-- ==== Sys2Proof/Machine/Tx.lean ====
section
/-! DEFINITION. Transactions: TXO, TXC, TXD, TXS (R219 to R227, R430), the Sluice's turn (R218, R224),
the fallback lock (R226), and host transactions with their accesses at home (R229 to R235). -/

namespace Sys2Proof.Machine

/-! Device transactions. -/

/-- A lane that has no depth and does not run irrevocably: its TXO is outermost (R226). -/
def TxLane.outer (x : TxLane) : Bool := decide (x.depth = 0) && !x.irrev

/-- A lane opens its transaction (R219): `res` numbers the TXO whose split entry is reserved. -/
def TxLane.openAt (x : TxLane) (pc : BitVec 64) (res : Nat) : TxLane :=
  { x with depth := 1, irrev := false, txoPc := pc, home := none, rlines := [], rlog := [], wbuf := [], torn := false, res := res }

/-- A number that no reservation of the group has. -/
def Group.newRes (g : Group) : Nat := g.tx.foldl (fun n q => max n q.2.res) 0 + 1

/-- TXO in a lane that is open or irrevocable already (R219, R227). -/
def TxLane.deeper (x : TxLane) : TxLane :=
  if x.depth < 8 then { x with depth := x.depth + 1 }
  else if x.irrev then { x with code := xNest, detail := 1 }
  else x

/-- Lanes for which the next TXO would be the ninth (R219). -/
def Group.nestLanes (g : Group) (m : BitVec 64) : BitVec 64 :=
  maskOf ((threadsOf m).filter (fun t => decide (8 ≤ (g.lane t).depth) && !(g.lane t).irrev))

/-- Change the lanes of a mask. -/
def Group.mapLanes (g : Group) (m : BitVec 64) (f : TxLane → TxLane) : Group := (threadsOf m).foldl (fun g t => g.setLane t (f (g.lane t))) g

/-- The end of a TXO for a split: lanes that stay at TXO form a split of their own (R226), the others go
on, and those at depth 9 abort. -/
def txoEnd (stay nest : BitVec 64) (s : State) (c : Ctx) : Done :=
  let m := c.split.mask
  let rest : Split := { c.split with mask := stay, wait := .txLock, retry := none, poisonAct := false, issued := none }
  let s := s.modGroup c.gid (fun g => g.noteIssue c.entry false)
  let s := s.putCtx ({ c with split := { c.split with mask := m &&& ~~~stay } }.advance (c.split.pc + 4#64))
  let s := if stay = 0#64 then s else s.modGroup c.gid (fun g => g.placeSplit c.entry rest)
  .next (s.abortLanes c.gid (abortsOf nest xNest 0))

/-- A lane asks for its partition's fallback lock (R226), once. -/
def State.askLock (s : State) (p gid t : Nat) : State :=
  if (s.part p).lockQueue.contains (gid, t) then s
  else (s.modPart p (fun x => { x with lockQueue := x.lockQueue ++ [(gid, t)] })).schedule (.fallbackLockGrant p)

/-- TXO with `out0` its outermost lanes: the lock's path, or opening (R219, R226). A lane that has asked for the lock waits
for its grant, whatever TXLIM has become, and the lane that it is granted to runs. A lane that runs under the lock never
waits for it (R227): the outermost lanes that share its split wait in a split of their own. -/
def txoBody (s : State) (c : Ctx) : Done :=
  match FMap.find s.groups c.gid with
  | none => .next s
  | some g =>
    let m := c.split.mask
    let p := s.partOf c.gid
    let held := (s.part p).lockHolder
    let lanes := fun (f : TxLane → Bool) => maskOf ((threadsOf m).filter (fun t => f (g.lane t)))
    let out0 := lanes TxLane.outer
    let asked := maskOf (((s.part p).lockQueue.filter (fun q => decide (q.1 = c.gid))).map (fun q => q.2)) &&& out0
    let want := lanes (fun x => x.outer && decide (g.txlim % 256 ≤ x.retries)) ||| asked
    let nest := g.nestLanes m
    let deep := m &&& ~~~out0
    let t := match held with
      | some (k, t) => if k = c.gid ∧ out0.getLsbD t then t else lowest (if asked = 0#64 then want else asked)
      | none => lowest (if asked = 0#64 then want else asked)
    let nested := fun (s : State) => s.modGroup c.gid (fun g => g.mapLanes deep TxLane.deeper)
    let full := decide (g.splitRoom = 0)
    if out0.getLsbD t ∧ held = some (c.gid, t) then
      let stay := out0 &&& ~~~bitOf t
      if stay ≠ 0#64 ∧ full then .fault s c (.plain fSplitOverflow m)
      else
        let s := (nested s).modGroup c.gid (fun g => g.mapLanes (bitOf t) (fun x => { x.openAt c.split.pc 0 with irrev := true }))
        txoEnd stay nest (s.dropL1 (coreOf c.gid)) c
    else if held.isSome ∧ deep ≠ 0#64 ∧ out0 ≠ 0#64 then
      if full then .fault s c (.plain fSplitOverflow m)
      else txoEnd out0 nest (nested (if want = 0#64 then s else s.askLock p c.gid t)) c
    else if want ≠ 0#64 then .stay (s.askLock p c.gid t) c .txLock
    else if out0 = 0#64 then txoEnd 0#64 nest (nested s) c
    else if held.isSome then .stay s c .txLock
    else if full then .fault s c (.plain fSplitOverflow m)
    else txoEnd 0#64 nest ((nested s).modGroup c.gid (fun x => x.mapLanes out0 (fun y => y.openAt c.split.pc g.newRes))) c

/-- TXO (R219, R226, R430). -/
def execTxo : State → Host.Outcome State Fault Refusal := issue .txo false (closing 3 txoBody)

/-- Lanes of a mask that run under the lock at their last TXC (R227). -/
def Group.lockEnds (g : Group) (m : BitVec 64) : BitVec 64 := maskOf ((threadsOf m).filter (fun t => (g.lane t).irrev && decide ((g.lane t).depth ≤ 1)))

/-- TXC in the lanes that hold no ticket: the depth falls, and the lock's holder ends at 0 (R227, R430). -/
def State.txcOthers (s : State) (gid : Nat) (m : BitVec 64) : State :=
  match FMap.find s.groups gid with
  | none => s
  | some g =>
    let ends := g.lockEnds m
    let s := s.modGroup gid (fun g => g.mapLanes (m &&& ~~~ends) (fun x => { x with depth := x.depth - 1 }))
    s.releaseLockOf gid ends

/-- The lanes of a mask at their outermost TXC. -/
def Group.commitLanes (g : Group) (m : BitVec 64) : BitVec 64 := maskOf ((threadsOf m).filter (fun t => decide ((g.lane t).depth = 1) && !(g.lane t).irrev))

/-- The lanes that fail a turn, as one number: those of a conflict, and those that met poison (R224). -/
def turnCode (l : List LaneAbort) : Nat :=
  let of := fun (code : Nat) => (maskOf ((l.filter (fun a => decide (a.code = code))).map (fun a => a.thread))).toNat
  of xConflict + 2 ^ 64 * of xFault

/-- The aborts that such a number stands for. -/
def turnAborts (v : Nat) : List LaneAbort := abortsOf (BitVec.ofNat 64 (v % 2 ^ 64)) xConflict 0 ++ abortsOf (BitVec.ofNat 64 (v / 2 ^ 64)) xFault fUncorrectable

/-- The end of a turn for its split (R225): the lanes that failed leave for their TXO, and the others go on. -/
def State.endTurn (s : State) (gid e v : Nat) : State :=
  match s.ctxOf (some (.split gid e)) with
  | none => s
  | some c =>
    let l := turnAborts v
    ((s.txcOthers gid (c.split.mask &&& ~~~abortMask l)).completeEntry gid e (fun c => c)).abortLanes gid l

/-- TXC: outermost lanes request a ticket, and the split waits for its turn (R218, R224). A commit and the release of
the lock are releases of the lanes' earlier writes (R246, R259, R267). -/
def txcBody (s : State) (c : Ctx) : Done :=
  match FMap.find s.groups c.gid with
  | none => .next s
  | some g =>
    let s := s.closeRegionOf c.gid 3
    let m := c.split.mask
    let lanes := g.commitLanes m
    match c.split.wait with
    | .answered v => .next (s.endTurn c.gid c.entry v)
    | _ =>
      if lanes ≠ 0#64 then withRelease (fun s c =>
        .stay (({ s with tickets := s.tickets ++ [Ticket.group c.gid c.entry lanes] }).schedule .sluiceTurn) c .ticket) s c
      else if g.lockEnds m ≠ 0#64 then withRelease (fun s c => Done.seq (s.txcOthers c.gid m) c) s c
      else Done.seq (s.txcOthers c.gid m) c

/-- TXC (R430). -/
def execTxc : State → Host.Outcome State Fault Refusal := issue .txc false txcBody

/-- TXD once what the lock's holder wrote is released (R430). -/
def txdDrop (b : BitVec 8) (s : State) (c : Ctx) : Done :=
  match FMap.find s.groups c.gid with
  | none => .next s
  | some g =>
    let m := c.split.mask
    let drops := (threadsOf (g.openLanes m)).map (fun t => (⟨t, xDrop, (c.regs.read32 c.xi t b).toNat % 256⟩ : LaneAbort))
    let s := s.modGroup c.gid (fun g => g.noteIssue c.entry false)
    let s := s.putCtx (c.advance (c.split.pc + 4#64))
    let s := s.releaseLockOf c.gid (maskOf ((threadsOf m).filter (fun t => (g.lane t).irrev)))
    .next (s.abortLanes c.gid drops)

/-- TXD (R430): open lanes abort with their own code, and a lane that holds the lock ends under R227, with a release
(R267). -/
def txdBody (b : BitVec 8) (s : State) (c : Ctx) : Done :=
  match FMap.find s.groups c.gid with
  | none => .next s
  | some g =>
    let s := s.closeRegionOf c.gid 3
    if (threadsOf c.split.mask).any (fun t => (g.lane t).irrev) then withRelease (txdDrop b) s c else txdDrop b s c

/-- TXD (R430). -/
def execTxd (b : BitVec 8) : State → Host.Outcome State Fault Refusal :=
  issue (.txd b) false (fun s c =>
    if !src32Ok c.allot true b then Done.early s c fIllegalReg
    else if c.accWait (touchesAcc 1 b) then .stay s c .gridOps
    else txdBody b s c)
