/-- The reservoir's capacity (R105): every enabled entry counts, whether or not a VF holds its index (log 62). -/
def Partition.reservoirCap (x : Partition) : Nat := (x.bw.filter (fun q => q.2.en)).foldl (fun n q => n + q.2.size) 0

/-- Full buckets of a VF on every die (R105), or none where its entry is not enabled. -/
def State.fillBuckets (s : State) (vf : Nat) : State :=
  let b := s.bandwidth vf
  let rest := FMap.filterKV (fun k _ => decide (k / 4 ≠ vf)) s.buckets
  { s with buckets := if b.en then (List.range 4).foldl (fun m d => FMap.insert m (bucketKey vf d) b.size) rest else rest }

/-- A drop of the capacity clips the reservoirs (R105). -/
def State.clipReservoirs (s : State) (p : Nat) : State :=
  let cap := (s.part p).reservoirCap
  { s with reservoirs := (List.range 4).foldl (fun m d => FMap.setD m 0 (reservoirKey p d) (min (FMap.getD m 0 (reservoirKey p d)) cap)) s.reservoirs }

/-- A word of the bandwidth table is written (R105): the bucket is filled when en goes to 1. -/
def State.writeBandwidth (s : State) (p o v : Nat) : State :=
  let l := o / 16
  let b := (s.part p).bandwidth l
  let b' := if o % 16 < 8 then { b with burst := v / 2 ^ 32, rate := v % 2 ^ 32 } else { b with en := bitAt v 0 }
  let s := s.modPart p (fun x => { x with bw := FMap.setD x.bw ⟨0, 0, false⟩ l b' })
  let s := if b'.en && !b.en then (match s.vfByIndex p l with
    | some vf => s.fillBuckets vf
    | none => s) else s
  s.clipReservoirs p

/-- The command of a CFGCMD write (R87). -/
def cfgCommand (code arg0 : Nat) : Option Instr :=
  match code with
  | 0x01 => some .setstripe
  | 0x08 => some (if bitAt arg0 63 then .unassignvf else .assignvf)
  | 0x10 => some .wopen
  | 0x11 => some .wquiesce
  | 0x12 => some .wexport
  | 0x13 => some .wclose
  | 0x14 => some .wreload
  | _ => none

/-- CFGCMD is written (R86, R87). -/
def State.writeCfgcmd (s : State) (v : Nat) : State :=
  if s.cfg.busy then s
  else
    let code := v % 256
    match cfgCommand code s.cfg.arg0 with
    | some i => ({ s with cfg := { s.cfg with busy := true } }).schedule i
    | none => s.finishCfg code 2

/-- The packages for which a partition notes that no path leads there: those that the switch routes list, and one that
stands for all the others. -/
def State.routeKeys (s : State) : List Nat := 512 :: FMap.keys s.boot.switchRoutes

/-- Some partition's ports, or the switch routes, have changed (R31, R107): a package that has lost its last path counts from
now, and where a path is back, what waits for one goes on. -/
def State.portsChanged (s0 s : State) : State :=
  let since := fun (p k : Nat) => if s0.pathUp p k then s.tick else FMap.getD (s0.part p).downSince 0 (s0.routeKey k)
  let down := fun (p : Nat) => (s.routeKeys.filter (fun k => !s.pathUp p k)).foldl (fun m k => FMap.setD m 0 k (since p k)) []
  let back := (FMap.keys s.parts).any (fun p => s.routeKeys.any (fun k => !s0.pathUp p k && s.pathUp p k))
  let s := (FMap.keys s.parts).foldl (fun (s : State) p => s.modPart p (fun x => { x with downSince := down p })) s
  if back then (s.releaseHeld).retryEngines else s

/-- FUNCCTL is written (R78, R79): a change of retx applies to packets first sent from now on. -/
def Partition.setFunctions (x : Partition) (v tick : Nat) : Partition :=
  { x with funcctl := v % 32, retxLog := if bitAt x.funcctl 2 = bitAt v 2 then x.retxLog else x.retxLog ++ [tick] }

/-- `contain` is turned on for a partition (R213): what is poisoned already in its stripes and in those that it shares has
been detected, and is not posted (log 52). -/
def State.knowPoison (s : State) (p : Nat) : State :=
  let meets := fun (k : Nat) => decide (s.stripe (32 * k) = p ∨ 64 ≤ s.stripe (32 * k))
  { s with ms := { s.ms with known := s.ms.poison.foldl (fun m q => if q.2 && meets q.1 then FMap.insert m q.1 true else m) s.ms.known } }

/-- A write to FUNCCTL (R78, R79, R213). -/
def State.writeFunctions (s : State) (p v : Nat) : State :=
  (if bitAt v 3 && !bitAt (s.part p).funcctl 3 then s.knowPoison p else s).modPart p (fun x => x.setFunctions v s.tick)

/-- Registers of a partition control window that only store (R56, R78, R80, R84, R146). -/
def Partition.store (x : Partition) (r v : Nat) : Partition :=
  if r = 0 then { x with live := bitAt v 63, pindex := field v 24 6, ppid := field v 0 16 }
  else if r = 0x108 then { x with assistBase := v / 4096 * 4096 }
  else if r = 0x118 then { x with period := field v 52 12, stbase := field v 12 40 }
  else if r = 0x300 then { x with wtbase := v / 4096 * 4096 }
  else if r = 0x308 then { x with wtcnt := v % 2 ^ 17 }
  else if 0x40 ≤ r ∧ r < 0x80 then { x with routes := x.routes - field x.routes (8 * (r - 0x40)) 64 * 2 ^ (8 * (r - 0x40)) + v * 2 ^ (8 * (r - 0x40)) }
  else if 0x200 ≤ r ∧ r < 0x228 then { x with stage2 := x.stage2.setReg (r - 0x200) v }
  else x

/-- A write to a partition control window. -/
def State.writePartReg (s : State) (p r v : Nat) (low : Bool) : State :=
  if 0x4000 ≤ r ∧ r < 0x5000 then s.writeBandwidth p (r - 0x4000) v
  else if r = 0x8 then s.schedule (.pclusWrite p (BitVec.ofNat 64 v))
  else if r = 0x18 then s.schedule (.l2qWrite p (BitVec.ofNat 64 v))
  else if r = 0x20 then s.schedule (.mrportsWrite p (BitVec.ofNat 64 v))
  else if r = 0x28 then s.schedule (.estpWrite p (BitVec.ofNat 64 v))
  else if r = 0x100 then s.writeFunctions p v
  else if r = 0x110 then (if low then s.schedule (.assistDone p v) else s)
  else if r = 0x218 then (if low && bitAt v 0 then s.schedule (.stageInvalidate true p) else s)
  else if r = 0x310 then (if low && bitAt v 0 then s.schedule (.wtinvWrite p) else s)
  else if r = 0x8000 then (if s.cfg.busy then s else { s with cfg := { s.cfg with arg0 := v } })
  else if r = 0x8008 then (if s.cfg.busy then s else { s with cfg := { s.cfg with arg1 := v } })
  else if r = 0x8010 then (if low then s.writeCfgcmd v else s)
  else s.modPart p (fun x => x.store r v)

/-! Physical allocation tables. -/

/-- An entry value that names a trust domain (R90). -/
def trustDomain (v : Nat) : Bool := decide (v < 128 ∨ v = 0xFD)

/-- A stripe's bytes (R89): its first offset. -/
def stripeBase (tier : Bool) (k : Nat) : Nat := if tier then capBase + k * 2 ^ 23 else k * 2 ^ 23

/-- The table of a tier. -/
def MemSys.stripes (m : MemSys) (tier : Bool) : FMap Nat := if tier then m.cap else m.fast

/-- Replace the table of a tier. -/
def State.setStripes (s : State) (tier : Bool) (t : FMap Nat) : State :=
  if tier then { s with ms := { s.ms with cap := t } } else { s with ms := { s.ms with fast := t } }

/-- Write back, invalidate and zero a range of bytes that starts and ends on lines (R92 steps 1 and 2,
R209). -/
def State.wipe (s : State) (lo n : Nat) : State :=
  let out := fun (k unit : Nat) => !decide (lo ≤ k * unit ∧ k * unit < lo + n)
  let s := { s with cores := FMap.mapVals (fun _ (c : Core) => { c with l1 := FMap.filterKV (fun k _ => out k 32) c.l1 }) s.cores }
  ({ s with ms := { s.ms with mem := FMap.filterKV (fun k _ => out k 1) s.ms.mem, poison := FMap.filterKV (fun k _ => out k 32) s.ms.poison,
                              known := FMap.filterKV (fun k _ => out k 32) s.ms.known, l2 := s.ms.l2.filter (fun x => out x.line 256) } } : State).noteRange lo n

/-- Give stripes a value. -/
def setRange (t : FMap Nat) (l : List Nat) (v : Nat) : FMap Nat := l.foldl (fun t k => FMap.setD t 0xFF k v) t

/-- Neighbouring entries that name trust domains are equal (R91). -/
def adjacentOk : FMap Nat → Bool
  | [] => true
  | (k, v) :: r =>
    (match r with
      | (j, w) :: _ => !(decide (j = k + 1) && trustDomain v && trustDomain w) || decide (v = w)
      | [] => true) && adjacentOk r

/-- Management retires a stripe (R23, R90): one that leaves a trust domain is scrubbed first (R92). -/
def State.retireStripe (s : State) (tier : Bool) (k : Nat) : State :=
  let old := FMap.getD (s.ms.stripes tier) 0xFF k
  let s := if trustDomain old then s.wipe (stripeBase tier k) (2 ^ 23) else s
  s.setStripes tier (FMap.setD (s.ms.stripes tier) 0xFF k 0xFC)

/-- Management writes entries of a stripe table: the bytes 0xFC of the write retire their stripes. -/
def State.writeStripes (s : State) (tier : Bool) (k size v : Nat) : State :=
  (List.range size).foldl (fun s i => if field v (8 * i) 8 = 0xFC then s.retireStripe tier (k + i) else s) s

/-- A logical core map word is written (R41): its reserved bits keep nothing (R6). -/
def State.writeMapWord (s : State) (cl word : Nat) : State :=
  ({ s with boot := { s.boot with coreMap := FMap.setD s.boot.coreMap 0 cl (field word 0 40 + field word 63 1 * 2 ^ 63) } } : State).coresChanged cl

/-- A write to package control by management (R41, R51, R89). -/
def State.writePkgReg (s : State) (r size v word : Nat) : State :=
  if 0x1000 ≤ r ∧ r < 0x1200 then s.writeMapWord ((r - 0x1000) / 8) word
  else if 0x40000 ≤ r ∧ r < 0x60000 then s.writeStripes false (r - 0x40000) size v
  else if 0x80000 ≤ r ∧ r < 0xC0000 then s.writeStripes true (r - 0x80000) size v
  else s

/-! Management firmware space. Its layout is the model's own (log 67): the manual names no register there. -/

/-- A connection is set up for a VF (R108, R120, R417): on a port that its partition owns, within the limit. -/
def State.openConn (s : State) (vf handle port gen : Nat) : State :=
  let p := (s.vf vf).part
  let x := s.part p
  if (s.vf vf).assigned && bitAt x.estPorts port && decide (x.liveConns < x.estLimit) && (FMap.find (s.vf vf).conns handle).isNone then
    (s.modVf vf (fun v => { v with conns := FMap.insert v.conns handle (port, gen) })).modPart p (fun x => { x with liveConns := x.liveConns + 1 })
  else s

/-- Management writes a word of its space: the presentation of VF r / 8 and, at 0x2000, of the physical function (R53,
R54); eight words with the pod's packages (R19); a row for the stored repair list (R22); an Estuary connection (R108); and
a partition's clusters on its packages of lower and higher index (R71); and, from 0x5000 on, the ports that the pod's switch
routes connect to each package (R107). -/
def State.writeMgmt (s : State) (r v : Nat) : State :=
  if r < 0x2000 then (if v < 3 then s.modVf (r / 8) (fun x => { x with presented := v }) else s)
  else if r = 0x2000 then (if v < 3 then { s with boot := { s.boot with pfPresented := v } } else s)
  else if 0x2040 ≤ r ∧ r < 0x2080 then { s with boot := { s.boot with pod := setField s.boot.pod (8 * (r - 0x2040)) 64 v } }
  else if r = 0x3000 then (if s.boot.repairList.contains v then s else { s with boot := { s.boot with repairList := s.boot.repairList ++ [v] } })
  else if r = 0x3008 then s.openConn (field v 0 10) (field v 16 16) (field v 32 3) (field v 48 16)
  else if 0x4000 ≤ r ∧ r < 0x4200 then s.modPart ((r - 0x4000) / 8) (fun x => { x with clusBelow := field v 0 32, clusAbove := field v 32 32 })
  else if 0x5000 ≤ r ∧ r < 0x6000 then
    s.portsChanged { s with boot := { s.boot with switchRoutes := FMap.insert s.boot.switchRoutes ((r - 0x5000) / 8) (field v 0 32) } }
  else s

/-- REGISTER_WRITE (R46, R51, R52). -/
def execRegisterWrite (agent off size : Nat) (val : BitVec 64) (s : State) : Host.Outcome State Fault Refusal :=
  let v := mergeWord (s.regWord (off / 8 * 8)) off size val.toNat
  let low := decide (size = 8 ∨ off % 8 = 0)
  if !s.power then .next s
  else if mgmtSpace ≤ off ∧ isMgmt agent = false then .next (if agent < 64 then s.accessFault (some agent) (s.paOf off) else s)
  else if !regAligned off size then .next s
  else match regPlace off with
    | .vf n r => .next (if s.sees agent (s.vf n).presented then s.writeVfReg n (r / 8 * 8) v low else s)
    | .part p r => .next (if s.sees agent s.pfPresentation then s.writePartReg p (r / 8 * 8) v low else s)
    | .pkg r =>
      if 0x2000 ≤ r ∧ r < 0x2400 then .next (if s.sees agent s.pfPresentation then s.writePfMsix (r / 8 * 8 - 0x2000) v else s)
      else .next (if isMgmt agent then (if 0x1000 ≤ r ∧ r < 0x1200 then s.writePkgReg (r / 8 * 8) 8 v v else s.writePkgReg r size val.toNat v) else s)
    | .mgmt r => .next (s.writeMgmt (r / 8 * 8) v)
    | .reserved => .next s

================

*What you will do*. Say how many lines in the listing above hold "every". Give the number only.

*Solution below*. 2